La galerie Pierre Marie, pensée comme un espace insolite et hors du temps
Pénétrer dans l’antre de la petite galerie de la rue Victor Massé, c’est s’offrir un voyage dans un espace-temps suspendu, on oserait presque dire « à rebours » si la référence au célèbre dandy du XIXème n’était pas aussi évidente…C’est en plein cœur du 9ème arrondissement, tout près de la Villa Frochot que se niche cette galerie-boutique.
A première vue et depuis la rue, on aperçoit un vitrail enrubanné, signature de l’artiste et on se presse de pousser la porte pour passer « derrière le rideau ». Entre ces murs qui abritaient autrefois le magasin d’un antiquaire – qui aura certainement laissé de bonnes ondes décoratives – on découvre un espace insolite, comme si nous étions aspirés de l’autre côté du miroir à la manière d’Alice au Pays des Merveilles.
On découvre un espace insolite, comme si nous étions aspirés de l’autre côté du miroir, à la manière d’Alice au Pays des Merveilles.
Mais n’est-ce pas là le dessein recherché par cet artiste dont l’enfance a été bercée par les dessins animés de la firme Disney, de nous faire basculer dans un univers enchanteur ? « J’aime les films en technicolor avec des fonds peints, j’aime aussi l’idée selon laquelle l’œil et le cerveau acceptent de se faire tromper le temps d’un film. Pour mon exposition sur le Louvre, (Lupara ndlr) l’un des points de départ était d’ailleurs le film « la Reine Margot » de Patrice Chéreau, un film dans lequel on trouve de sublimes décors, de merveilleux costumes mais aussi beaucoup d’anachronisme, avec un tournage en studio, en Italie, à Bordeaux pour un film est supposé se dérouler entièrement à Paris, rires… »
La galerie-boutique, rêve d’une œuvre d’art totale
La galerie-boutique est pensée comme une period room dans laquelle on se plongerait à corps ou à regard perdu. Une œuvre d’art totale. Un jeu de grand rêveur, devenu décorateur ensemblier. Un style ludique, amusant. Jamais trop sérieux. Tout ici a été touché par la grâce inventive de l’artiste. Les murs sont amovibles, entendez par-là constitués de carrés qui se fixent et se détachent à l’envi pour accueillir différents motifs selon les thématiques abordées. A-t-on déjà vu idée plus ingénieuse pour habiller l’espace ?
Le motif règne en maître dans ces lieux, un motif foisonnant, riche, « somptueux » nous échapperait presque. Les piles de textile sont là pour annoncer le nouveau tournant de la galerie : une proposition permettant de toucher un plus large public avec un objet décoratif haut de gamme : du tissu d’ameublement en brocart de coton recyclé vendu au mètre, mais aussi des petits coussins de la même étoffe, ou encore des plaids voluptueux en maille souple, que l’on trouve désormais en exclusivité dans la petite galerie de la rue Victor Massé.

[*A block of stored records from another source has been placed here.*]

-- ==== Sys2Proof/Laws/Decode.lean ====
section
/-! SUPPORT. The lemmas of the byte helpers and of the readers of operand bytes. -/

namespace Sys2Proof

theorem joinBytes_toNat (h l : Byte) : (joinBytes h l).toNat = h.toNat * 256 + l.toNat := by
  have := BitVec.toNat_append h l
  rw [Nat.shiftLeft_eq, ← Nat.shiftLeft_eq, ← Nat.shiftLeft_add_eq_or_of_lt l.isLt, Nat.shiftLeft_eq] at this
  exact this

theorem hiByte_toNat (w : Word) : (hiByte w).toNat = w.toNat / 256 := by
  have := w.isLt
  simp [hiByte, Nat.shiftRight_eq_div_pow]
  omega

theorem loByte_toNat (w : Word) : (loByte w).toNat = w.toNat % 256 := by
  simp [loByte]

/-- The high byte of a joined word (20_memory.md R85). -/
@[simp] theorem hiByte_joinBytes (h l : Byte) : hiByte (joinBytes h l) = h := by
  apply BitVec.eq_of_toNat_eq
  have := l.isLt
  rw [hiByte_toNat, joinBytes_toNat]
  omega

/-- The low byte of a joined word (20_memory.md R85). -/
@[simp] theorem loByte_joinBytes (h l : Byte) : loByte (joinBytes h l) = l := by
  apply BitVec.eq_of_toNat_eq
  have := l.isLt
  rw [loByte_toNat, joinBytes_toNat]
  omega

/-- A word is its two bytes (10_state.md R21, 20_memory.md R85). -/
@[simp] theorem joinBytes_hi_lo (w : Word) : joinBytes (hiByte w) (loByte w) = w := by
  apply BitVec.eq_of_toNat_eq
  rw [joinBytes_toNat, hiByte_toNat, loByte_toNat]
  omega

/-! ### Readers over a list of bytes -/

@[simp] theorem decodeList_byteReader (f : Byte → Instr) (v : Byte) (rest : List Byte) :
    (byteReader f).decodeList (v :: rest) = .ok (f v, rest) := rfl

@[simp] theorem decodeList_wordReader (f : Word → Instr) (h l : Byte) (rest : List Byte) :
    (wordReader f).decodeList (h :: l :: rest) = .ok (f (joinBytes h l), rest) := rfl

theorem decodeList_pairReader (f : BitVec 4 → BitVec 4 → Instr) (src dst : BitVec 4) (rest : List Byte) :
    (pairReader f).decodeList ((src ++ dst) :: rest) = .ok (f src dst, rest) := by
  have hs : BitVec.extractLsb' 4 4 (src ++ dst) = src := by revert src dst; decide
  have hd : BitVec.extractLsb' 0 4 (src ++ dst) = dst := by revert src dst; decide
  simp only [pairReader, Reader.decodeList]
  rw [hs, hd]

/-- The fields of a postbyte with bit 7 set (40_addressing_modes.md R179). -/
theorem subPostbyte_fields (r : IdxReg) (ind : Bool) (sub : BitVec 4) :
    (subPostbyte r ind sub).getLsbD 7 = true ∧
      IdxReg.ofCode ((subPostbyte r ind sub).extractLsb' 5 2) = r ∧
      (subPostbyte r ind sub).getLsbD 4 = ind ∧ (subPostbyte r ind sub).extractLsb' 0 4 = sub := by
  cases r <;> cases ind <;> revert sub <;> decide

/-- The fields of a 5-bit-offset postbyte (40_addressing_modes.md R180). -/
theorem off5Postbyte_fields (r : IdxReg) (n : BitVec 5) :
    ((0#1 ++ r.code : BitVec 3) ++ n : BitVec 8).getLsbD 7 = false ∧
      IdxReg.ofCode (((0#1 ++ r.code : BitVec 3) ++ n : BitVec 8).extractLsb' 5 2) = r ∧
      ((0#1 ++ r.code : BitVec 3) ++ n : BitVec 8).extractLsb' 0 5 = n := by
  cases r <;> revert n <;> decide

/-- The indexed reader reads back every indexed operand (40_addressing_modes.md R179 to R196). -/
theorem decodeList_indexedReader (f : Indexed → Instr) (m : Indexed) (rest : List Byte) :
    (indexedReader f).decodeList (m.bytes ++ rest) = .ok (f m, rest) := by
  cases m with
  | off5 r n =>
    obtain ⟨h7, hr, hn⟩ := off5Postbyte_fields r n
    simp only [indexedReader, Indexed.bytes, Indexed.postbyte, Indexed.ext, Reader.decodeList, List.cons_append,
      List.nil_append]
    rw [h7, hr, hn]
    rfl
  | postInc1 r =>
    obtain ⟨h7, hr, h4, hs⟩ := subPostbyte_fields r false 0x0
    simp only [indexedReader, Indexed.bytes, Indexed.postbyte, Indexed.ext, Reader.decodeList, List.cons_append,
      List.nil_append]
    rw [h7, hr, h4, hs]
    rfl
  | preDec1 r =>
    obtain ⟨h7, hr, h4, hs⟩ := subPostbyte_fields r false 0x2
    simp only [indexedReader, Indexed.bytes, Indexed.postbyte, Indexed.ext, Reader.decodeList, List.cons_append,
      List.nil_append]
    rw [h7, hr, h4, hs]
    rfl
  | reg r ind m =>
    obtain ⟨h7, hr, h4, hs⟩ := subPostbyte_fields r ind m.code
    simp only [indexedReader, Indexed.bytes, Indexed.postbyte, Indexed.ext, Reader.decodeList, List.cons_append]
    rw [h7, hr, h4, hs]
    cases m <;> simp [IdxMode.code, IdxMode.ext, Reader.decodeList]
  | pcr8 r ind n =>
    obtain ⟨h7, hr, h4, hs⟩ := subPostbyte_fields r ind 0xC
    simp only [indexedReader, Indexed.bytes, Indexed.postbyte, Indexed.ext, Reader.decodeList, List.cons_append,
      List.nil_append]
    rw [h7, hr, h4, hs]
    rfl
  | pcr16 r ind n =>
    obtain ⟨h7, hr, h4, hs⟩ := subPostbyte_fields r ind 0xD
    simp only [indexedReader, Indexed.bytes, Indexed.postbyte, Indexed.ext, Reader.decodeList, List.cons_append,
      List.nil_append]
    rw [h7, hr, h4, hs]
    simp
  | extInd a =>
    simp [indexedReader, Indexed.bytes, Indexed.postbyte, Indexed.ext, Reader.decodeList]

end Sys2Proof
end

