@[simp] theorem busWrite_cfg (s : State) (a : Addr) (v : Byte) : (busWrite s a v).cfg = s.cfg := (busWrite_sameRegs s a v).cfg
@[simp] theorem busWrite_a (s : State) (a : Addr) (v : Byte) : (busWrite s a v).a = s.a := (busWrite_sameRegs s a v).a
@[simp] theorem busWrite_b (s : State) (a : Addr) (v : Byte) : (busWrite s a v).b = s.b := (busWrite_sameRegs s a v).b
@[simp] theorem busWrite_x (s : State) (a : Addr) (v : Byte) : (busWrite s a v).x = s.x := (busWrite_sameRegs s a v).x
@[simp] theorem busWrite_y (s : State) (a : Addr) (v : Byte) : (busWrite s a v).y = s.y := (busWrite_sameRegs s a v).y
@[simp] theorem busWrite_u (s : State) (a : Addr) (v : Byte) : (busWrite s a v).u = s.u := (busWrite_sameRegs s a v).u
@[simp] theorem busWrite_sp (s : State) (a : Addr) (v : Byte) : (busWrite s a v).sp = s.sp := (busWrite_sameRegs s a v).sp
@[simp] theorem busWrite_pc (s : State) (a : Addr) (v : Byte) : (busWrite s a v).pc = s.pc := (busWrite_sameRegs s a v).pc
@[simp] theorem busWrite_dp (s : State) (a : Addr) (v : Byte) : (busWrite s a v).dp = s.dp := (busWrite_sameRegs s a v).dp
@[simp] theorem busWrite_cc (s : State) (a : Addr) (v : Byte) : (busWrite s a v).cc = s.cc := (busWrite_sameRegs s a v).cc
@[simp] theorem busWrite_nmiHist (s : State) (a : Addr) (v : Byte) : (busWrite s a v).nmiHist = s.nmiHist := (busWrite_sameRegs s a v).nmiHist
@[simp] theorem busWrite_nmiDisabled (s : State) (a : Addr) (v : Byte) : (busWrite s a v).nmiDisabled = s.nmiDisabled := (busWrite_sameRegs s a v).nmiDisabled
@[simp] theorem busWrite_wait (s : State) (a : Addr) (v : Byte) : (busWrite s a v).wait = s.wait := (busWrite_sameRegs s a v).wait
@[simp] theorem busWrite_busy (s : State) (a : Addr) (v : Byte) : (busWrite s a v).busy = s.busy := (busWrite_sameRegs s a v).busy
@[simp] theorem busWrite_fault (s : State) (a : Addr) (v : Byte) : (busWrite s a v).fault = s.fault := (busWrite_sameRegs s a v).fault
@[simp] theorem busWrite_nmiN (s : State) (a : Addr) (v : Byte) : (busWrite s a v).nmiN = s.nmiN := (busWrite_sameRegs s a v).nmiN
@[simp] theorem busWrite_firqN (s : State) (a : Addr) (v : Byte) : (busWrite s a v).firqN = s.firqN := (busWrite_sameRegs s a v).firqN
@[simp] theorem busWrite_irqN (s : State) (a : Addr) (v : Byte) : (busWrite s a v).irqN = s.irqN := (busWrite_sameRegs s a v).irqN
@[simp] theorem busWrite_rom (s : State) (a : Addr) (v : Byte) : (busWrite s a v).rom = s.rom := (busWrite_sameRegs s a v).rom

@[simp] theorem read16_cfg (s : State) (a : Addr) : (read16 s a).2.cfg = s.cfg := (read16_sameRegs s a).cfg
@[simp] theorem read16_a (s : State) (a : Addr) : (read16 s a).2.a = s.a := (read16_sameRegs s a).a
@[simp] theorem read16_b (s : State) (a : Addr) : (read16 s a).2.b = s.b := (read16_sameRegs s a).b
@[simp] theorem read16_x (s : State) (a : Addr) : (read16 s a).2.x = s.x := (read16_sameRegs s a).x
@[simp] theorem read16_y (s : State) (a : Addr) : (read16 s a).2.y = s.y := (read16_sameRegs s a).y
@[simp] theorem read16_u (s : State) (a : Addr) : (read16 s a).2.u = s.u := (read16_sameRegs s a).u
@[simp] theorem read16_sp (s : State) (a : Addr) : (read16 s a).2.sp = s.sp := (read16_sameRegs s a).sp
@[simp] theorem read16_pc (s : State) (a : Addr) : (read16 s a).2.pc = s.pc := (read16_sameRegs s a).pc
@[simp] theorem read16_dp (s : State) (a : Addr) : (read16 s a).2.dp = s.dp := (read16_sameRegs s a).dp
@[simp] theorem read16_cc (s : State) (a : Addr) : (read16 s a).2.cc = s.cc := (read16_sameRegs s a).cc
@[simp] theorem read16_nmiHist (s : State) (a : Addr) : (read16 s a).2.nmiHist = s.nmiHist := (read16_sameRegs s a).nmiHist
@[simp] theorem read16_nmiDisabled (s : State) (a : Addr) : (read16 s a).2.nmiDisabled = s.nmiDisabled := (read16_sameRegs s a).nmiDisabled
@[simp] theorem read16_wait (s : State) (a : Addr) : (read16 s a).2.wait = s.wait := (read16_sameRegs s a).wait
@[simp] theorem read16_busy (s : State) (a : Addr) : (read16 s a).2.busy = s.busy := (read16_sameRegs s a).busy
@[simp] theorem read16_fault (s : State) (a : Addr) : (read16 s a).2.fault = s.fault := (read16_sameRegs s a).fault
@[simp] theorem read16_nmiN (s : State) (a : Addr) : (read16 s a).2.nmiN = s.nmiN := (read16_sameRegs s a).nmiN
@[simp] theorem read16_firqN (s : State) (a : Addr) : (read16 s a).2.firqN = s.firqN := (read16_sameRegs s a).firqN
@[simp] theorem read16_irqN (s : State) (a : Addr) : (read16 s a).2.irqN = s.irqN := (read16_sameRegs s a).irqN
@[simp] theorem read16_rom (s : State) (a : Addr) : (read16 s a).2.rom = s.rom := (read16_sameRegs s a).rom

Ces matières luxueuses et luxuriantes évoquent la tradition des soieries et étoffes lyonnaises et cela tombe bien : ces tissus contemporains sont produits par des artisans lyonnais, selon la grande tradition de l’âge d’or du textile en France.
Pierre Marie, un parcours fulgurant
Pour comprendre ce penchant des matières pour l’artiste, il faut se replonger dans ses premières amours : le textile. L’histoire (ou plutôt le conte) de Pierre Marie débute, à 19 ans, avec une collection de tee-shirts personnalisés pour Agnès B, et la consécration suit grâce à la collaboration avec la maison Hermès pour laquelle il crée des motifs, depuis quatorze ans, qui habillent les célébrissimes carrés de soie. La Villa Noailles l’invite en 2018 pour la 33ème édition du festival de mode où il présente notamment une série de douze pyjamas, comme les douze signes du zodiaque, un jalon « institution » dans un parcours bien lancé.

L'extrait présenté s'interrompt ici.